# Work instructions
All that is wanted is the span of lines from the one with "(s.updRing q f).passOwed = s.passOwed := rfl" to the last line of the data, copied exactly.

Collected data

=-=-=

-- ## updJob

@[simp] theorem State.updJob_checker (j : SlotId) (f : Job → Job) : (s.updJob j f).checker = s.checker := rfl
@[simp] theorem State.updJob_inbox (j : SlotId) (f : Job → Job) : (s.updJob j f).inbox = s.inbox := rfl
@[simp] theorem State.updJob_replies (j : SlotId) (f : Job → Job) : (s.updJob j f).replies = s.replies := rfl
@[simp] theorem State.updJob_notices (j : SlotId) (f : Job → Job) : (s.updJob j f).notices = s.notices := rfl
@[simp] theorem State.updJob_onLink (j : SlotId) (f : Job → Job) : (s.updJob j f).onLink = s.onLink := rfl
@[simp] theorem State.updJob_startInterval (j : SlotId) (f : Job → Job) : (s.updJob j f).startInterval = s.startInterval := rfl
@[simp] theorem State.updJob_startFlag (j : SlotId) (f : Job → Job) : (s.updJob j f).startFlag = s.startFlag := rfl
@[simp] theorem State.updJob_partOwed (j : SlotId) (f : Job → Job) : (s.updJob j f).partOwed = s.partOwed := rfl
@[simp] theorem State.updJob_startCause (j : SlotId) (f : Job → Job) : (s.updJob j f).startCause = s.startCause := rfl
@[simp] theorem State.updJob_restarting (j : SlotId) (f : Job → Job) : (s.updJob j f).restarting = s.restarting := rfl
@[simp] theorem State.updJob_queues (j : SlotId) (f : Job → Job) : (s.updJob j f).queues = s.queues := rfl
@[simp] theorem State.updJob_markLine (j : SlotId) (f : Job → Job) : (s.updJob j f).markLine = s.markLine := rfl
@[simp] theorem State.updJob_pages (j : SlotId) (f : Job → Job) : (s.updJob j f).pages = s.pages := rfl
@[simp] theorem State.updJob_freePool (j : SlotId) (f : Job → Job) : (s.updJob j f).freePool = s.freePool := rfl
@[simp] theorem State.updJob_dram (j : SlotId) (f : Job → Job) : (s.updJob j f).dram = s.dram := rfl
@[simp] theorem State.updJob_rows (j : SlotId) (f : Job → Job) : (s.updJob j f).rows = s.rows := rfl
@[simp] theorem State.updJob_rings (j : SlotId) (f : Job → Job) : (s.updJob j f).rings = s.rings := rfl
@[simp] theorem State.updJob_proposals (j : SlotId) (f : Job → Job) : (s.updJob j f).proposals = s.proposals := rfl
@[simp] theorem State.updJob_passInProgress (j : SlotId) (f : Job → Job) : (s.updJob j f).passInProgress = s.passInProgress := rfl
@[simp] theorem State.updJob_passOwed (j : SlotId) (f : Job → Job) : (s.updJob j f).passOwed = s.passOwed := rfl
@[simp] theorem State.updJob_ports (j : SlotId) (f : Job → Job) : (s.updJob j f).ports = s.ports := rfl
@[simp] theorem State.updJob_pressLog (j : SlotId) (f : Job → Job) : (s.updJob j f).pressLog = s.pressLog := rfl
@[simp] theorem State.updJob_tariffs (j : SlotId) (f : Job → Job) : (s.updJob j f).tariffs = s.tariffs := rfl
@[simp] theorem State.updJob_accounts (j : SlotId) (f : Job → Job) : (s.updJob j f).accounts = s.accounts := rfl
@[simp] theorem State.updJob_alerts (j : SlotId) (f : Job → Job) : (s.updJob j f).alerts = s.alerts := rfl
@[simp] theorem State.updJob_openAlerts (j : SlotId) (f : Job → Job) : (s.updJob j f).openAlerts = s.openAlerts := rfl
@[simp] theorem State.updJob_clock (j : SlotId) (f : Job → Job) : (s.updJob j f).clock = s.clock := rfl
@[simp] theorem State.updJob_timers (j : SlotId) (f : Job → Job) : (s.updJob j f).timers = s.timers := rfl
@[simp] theorem State.updJob_freeCount (j : SlotId) (f : Job → Job) : (s.updJob j f).freeCount = s.freeCount := rfl
@[simp] theorem State.updJob_pending (j : SlotId) (f : Job → Job) : (s.updJob j f).pending = s.pending := rfl

@[simp] theorem State.updJob_jobs_self (j : SlotId) (f : Job → Job) : (s.updJob j f).jobs[j] = f s.jobs[j] := by
  simp [State.updJob]
@[simp] theorem State.updJob_jobs_val (j : SlotId) (f : Job → Job) : (s.updJob j f).jobs[j.val] = f s.jobs[j.val] := by
  simp [State.updJob]
theorem State.updJob_jobs_ne (j : SlotId) (f : Job → Job) (k : SlotId) (h : k ≠ j) : (s.updJob j f).jobs[k] = s.jobs[k] := by
  simp only [State.updJob, Fin.getElem_fin]
  exact Vector.getElem_set_ne _ _ (fun e => h (Fin.ext e.symm))

-- ## updQueue

@[simp] theorem State.updQueue_checker (q : QueueId) (f : Queue → Queue) : (s.updQueue q f).checker = s.checker := rfl
@[simp] theorem State.updQueue_inbox (q : QueueId) (f : Queue → Queue) : (s.updQueue q f).inbox = s.inbox := rfl
@[simp] theorem State.updQueue_replies (q : QueueId) (f : Queue → Queue) : (s.updQueue q f).replies = s.replies := rfl
@[simp] theorem State.updQueue_notices (q : QueueId) (f : Queue → Queue) : (s.updQueue q f).notices = s.notices := rfl
@[simp] theorem State.updQueue_onLink (q : QueueId) (f : Queue → Queue) : (s.updQueue q f).onLink = s.onLink := rfl
@[simp] theorem State.updQueue_startInterval (q : QueueId) (f : Queue → Queue) : (s.updQueue q f).startInterval = s.startInterval := rfl
@[simp] theorem State.updQueue_startFlag (q : QueueId) (f : Queue → Queue) : (s.updQueue q f).startFlag = s.startFlag := rfl
@[simp] theorem State.updQueue_partOwed (q : QueueId) (f : Queue → Queue) : (s.updQueue q f).partOwed = s.partOwed := rfl
@[simp] theorem State.updQueue_startCause (q : QueueId) (f : Queue → Queue) : (s.updQueue q f).startCause = s.startCause := rfl
@[simp] theorem State.updQueue_restarting (q : QueueId) (f : Queue → Queue) : (s.updQueue q f).restarting = s.restarting := rfl
@[simp] theorem State.updQueue_jobs (q : QueueId) (f : Queue → Queue) : (s.updQueue q f).jobs = s.jobs := rfl
@[simp] theorem State.updQueue_markLine (q : QueueId) (f : Queue → Queue) : (s.updQueue q f).markLine = s.markLine := rfl
@[simp] theorem State.updQueue_pages (q : QueueId) (f : Queue → Queue) : (s.updQueue q f).pages = s.pages := rfl
@[simp] theorem State.updQueue_freePool (q : QueueId) (f : Queue → Queue) : (s.updQueue q f).freePool = s.freePool := rfl
@[simp] theorem State.updQueue_dram (q : QueueId) (f : Queue → Queue) : (s.updQueue q f).dram = s.dram := rfl
@[simp] theorem State.updQueue_rows (q : QueueId) (f : Queue → Queue) : (s.updQueue q f).rows = s.rows := rfl
@[simp] theorem State.updQueue_rings (q : QueueId) (f : Queue → Queue) : (s.updQueue q f).rings = s.rings := rfl
@[simp] theorem State.updQueue_proposals (q : QueueId) (f : Queue → Queue) : (s.updQueue q f).proposals = s.proposals := rfl
@[simp] theorem State.updQueue_passInProgress (q : QueueId) (f : Queue → Queue) : (s.updQueue q f).passInProgress = s.passInProgress := rfl
@[simp] theorem State.updQueue_passOwed (q : QueueId) (f : Queue → Queue) : (s.updQueue q f).passOwed = s.passOwed := rfl
@[simp] theorem State.updQueue_ports (q : QueueId) (f : Queue → Queue) : (s.updQueue q f).ports = s.ports := rfl
@[simp] theorem State.updQueue_pressLog (q : QueueId) (f : Queue → Queue) : (s.updQueue q f).pressLog = s.pressLog := rfl
@[simp] theorem State.updQueue_tariffs (q : QueueId) (f : Queue → Queue) : (s.updQueue q f).tariffs = s.tariffs := rfl
@[simp] theorem State.updQueue_accounts (q : QueueId) (f : Queue → Queue) : (s.updQueue q f).accounts = s.accounts := rfl
@[simp] theorem State.updQueue_alerts (q : QueueId) (f : Queue → Queue) : (s.updQueue q f).alerts = s.alerts := rfl
@[simp] theorem State.updQueue_openAlerts (q : QueueId) (f : Queue → Queue) : (s.updQueue q f).openAlerts = s.openAlerts := rfl
@[simp] theorem State.updQueue_clock (q : QueueId) (f : Queue → Queue) : (s.updQueue q f).clock = s.clock := rfl
@[simp] theorem State.updQueue_timers (q : QueueId) (f : Queue → Queue) : (s.updQueue q f).timers = s.timers := rfl
@[simp] theorem State.updQueue_freeCount (q : QueueId) (f : Queue → Queue) : (s.updQueue q f).freeCount = s.freeCount := rfl
@[simp] theorem State.updQueue_pending (q : QueueId) (f : Queue → Queue) : (s.updQueue q f).pending = s.pending := rfl

@[simp] theorem State.updQueue_queues_self (q : QueueId) (f : Queue → Queue) : (s.updQueue q f).queues[q] = f s.queues[q] := by
  simp [State.updQueue]
@[simp] theorem State.updQueue_queues_val (q : QueueId) (f : Queue → Queue) : (s.updQueue q f).queues[q.val] = f s.queues[q.val] := by
  simp [State.updQueue]
theorem State.updQueue_queues_ne (q : QueueId) (f : Queue → Queue) (k : QueueId) (h : k ≠ q) : (s.updQueue q f).queues[k] = s.queues[k] := by
  simp only [State.updQueue, Fin.getElem_fin]
  exact Vector.getElem_set_ne _ _ (fun e => h (Fin.ext e.symm))

-- ## updRing

@[simp] theorem State.updRing_checker (q : QueueId) (f : Ring → Ring) : (s.updRing q f).checker = s.checker := rfl
@[simp] theorem State.updRing_inbox (q : QueueId) (f : Ring → Ring) : (s.updRing q f).inbox = s.inbox := rfl
@[simp] theorem State.updRing_replies (q : QueueId) (f : Ring → Ring) : (s.updRing q f).replies = s.replies := rfl
@[simp] theorem State.updRing_notices (q : QueueId) (f : Ring → Ring) : (s.updRing q f).notices = s.notices := rfl
@[simp] theorem State.updRing_onLink (q : QueueId) (f : Ring → Ring) : (s.updRing q f).onLink = s.onLink := rfl
@[simp] theorem State.updRing_startInterval (q : QueueId) (f : Ring → Ring) : (s.updRing q f).startInterval = s.startInterval := rfl
@[simp] theorem State.updRing_startFlag (q : QueueId) (f : Ring → Ring) : (s.updRing q f).startFlag = s.startFlag := rfl
@[simp] theorem State.updRing_partOwed (q : QueueId) (f : Ring → Ring) : (s.updRing q f).partOwed = s.partOwed := rfl
@[simp] theorem State.updRing_startCause (q : QueueId) (f : Ring → Ring) : (s.updRing q f).startCause = s.startCause := rfl
@[simp] theorem State.updRing_restarting (q : QueueId) (f : Ring → Ring) : (s.updRing q f).restarting = s.restarting := rfl
@[simp] theorem State.updRing_jobs (q : QueueId) (f : Ring → Ring) : (s.updRing q f).jobs = s.jobs := rfl
@[simp] theorem State.updRing_queues (q : QueueId) (f : Ring → Ring) : (s.updRing q f).queues = s.queues := rfl
@[simp] theorem State.updRing_markLine (q : QueueId) (f : Ring → Ring) : (s.updRing q f).markLine = s.markLine := rfl
@[simp] theorem State.updRing_pages (q : QueueId) (f : Ring → Ring) : (s.updRing q f).pages = s.pages := rfl
@[simp] theorem State.updRing_freePool (q : QueueId) (f : Ring → Ring) : (s.updRing q f).freePool = s.freePool := rfl
@[simp] theorem State.updRing_dram (q : QueueId) (f : Ring → Ring) : (s.updRing q f).dram = s.dram := rfl
@[simp] theorem State.updRing_rows (q : QueueId) (f : Ring → Ring) : (s.updRing q f).rows = s.rows := rfl
@[simp] theorem State.updRing_proposals (q : QueueId) (f : Ring → Ring) : (s.updRing q f).proposals = s.proposals := rfl
@[simp] theorem State.updRing_passInProgress (q : QueueId) (f : Ring → Ring) : (s.updRing q f).passInProgress = s.passInProgress := rfl
@[simp] theorem State.updRing_passOwed (q : QueueId) (f : Ring → Ring) : (s.updRing q f).passOwed = s.passOwed := rfl
@[simp] theorem State.updRing_ports (q : QueueId) (f : Ring → Ring) : (s.updRing q f).ports = s.ports := rfl
@[simp] theorem State.updRing_pressLog (q : QueueId) (f : Ring → Ring) : (s.updRing q f).pressLog = s.pressLog := rfl
@[simp] theorem State.updRing_tariffs (q : QueueId) (f : Ring → Ring) : (s.updRing q f).tariffs = s.tariffs := rfl
@[simp] theorem State.updRing_accounts (q : QueueId) (f : Ring → Ring) : (s.updRing q f).accounts = s.accounts := rfl
@[simp] theorem State.updRing_alerts (q : QueueId) (f : Ring → Ring) : (s.updRing q f).alerts = s.alerts := rfl
@[simp] theorem State.updRing_openAlerts (q : QueueId) (f : Ring → Ring) : (s.updRing q f).openAlerts = s.openAlerts := rfl
@[simp] theorem State.updRing_clock (q : QueueId) (f : Ring → Ring) : (s.updRing q f).clock = s.clock := rfl
@[simp] theorem State.updRing_timers (q : QueueId) (f : Ring → Ring) : (s.updRing q f).timers = s.timers := rfl
@[simp] theorem State.updRing_freeCount (q : QueueId) (f : Ring → Ring) : (s.updRing q f).freeCount = s.freeCount := rfl
@[simp] theorem State.updRing_pending (q : QueueId) (f : Ring → Ring) : (s.updRing q f).pending = s.pending := rfl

=-=-=

# Solution to the exercise
@[simp] theorem State.updRing_passOwed (q : QueueId) (f : Ring → Ring) : (s.updRing q f).passOwed = s.passOwed := rfl
@[simp] theorem State.updRing_ports (q : QueueId) (f : Ring → Ring) : (s.updRing q f).ports = s.ports := rfl
@[simp] theorem State.updRing_pressLog (q : QueueId) (f : Ring → Ring) : (s.updRing q f).pressLog = s.pressLog := rfl
@[simp] theorem State.updRing_tariffs (q : QueueId) (f : Ring → Ring) : (s.updRing q f).tariffs = s.tariffs := rfl
@[simp] theorem State.updRing_accounts (q : QueueId) (f : Ring → Ring) : (s.updRing q f).accounts = s.accounts := rfl
@[simp] theorem State.updRing_alerts (q : QueueId) (f : Ring → Ring) : (s.updRing q f).alerts = s.alerts := rfl
@[simp] theorem State.updRing_openAlerts (q : QueueId) (f : Ring → Ring) : (s.updRing q f).openAlerts = s.openAlerts := rfl
@[simp] theorem State.updRing_clock (q : QueueId) (f : Ring → Ring) : (s.updRing q f).clock = s.clock := rfl
@[simp] theorem State.updRing_timers (q : QueueId) (f : Ring → Ring) : (s.updRing q f).timers = s.timers := rfl
@[simp] theorem State.updRing_freeCount (q : QueueId) (f : Ring → Ring) : (s.updRing q f).freeCount = s.freeCount := rfl
@[simp] theorem State.updRing_pending (q : QueueId) (f : Ring → Ring) : (s.updRing q f).pending = s.pending := rfl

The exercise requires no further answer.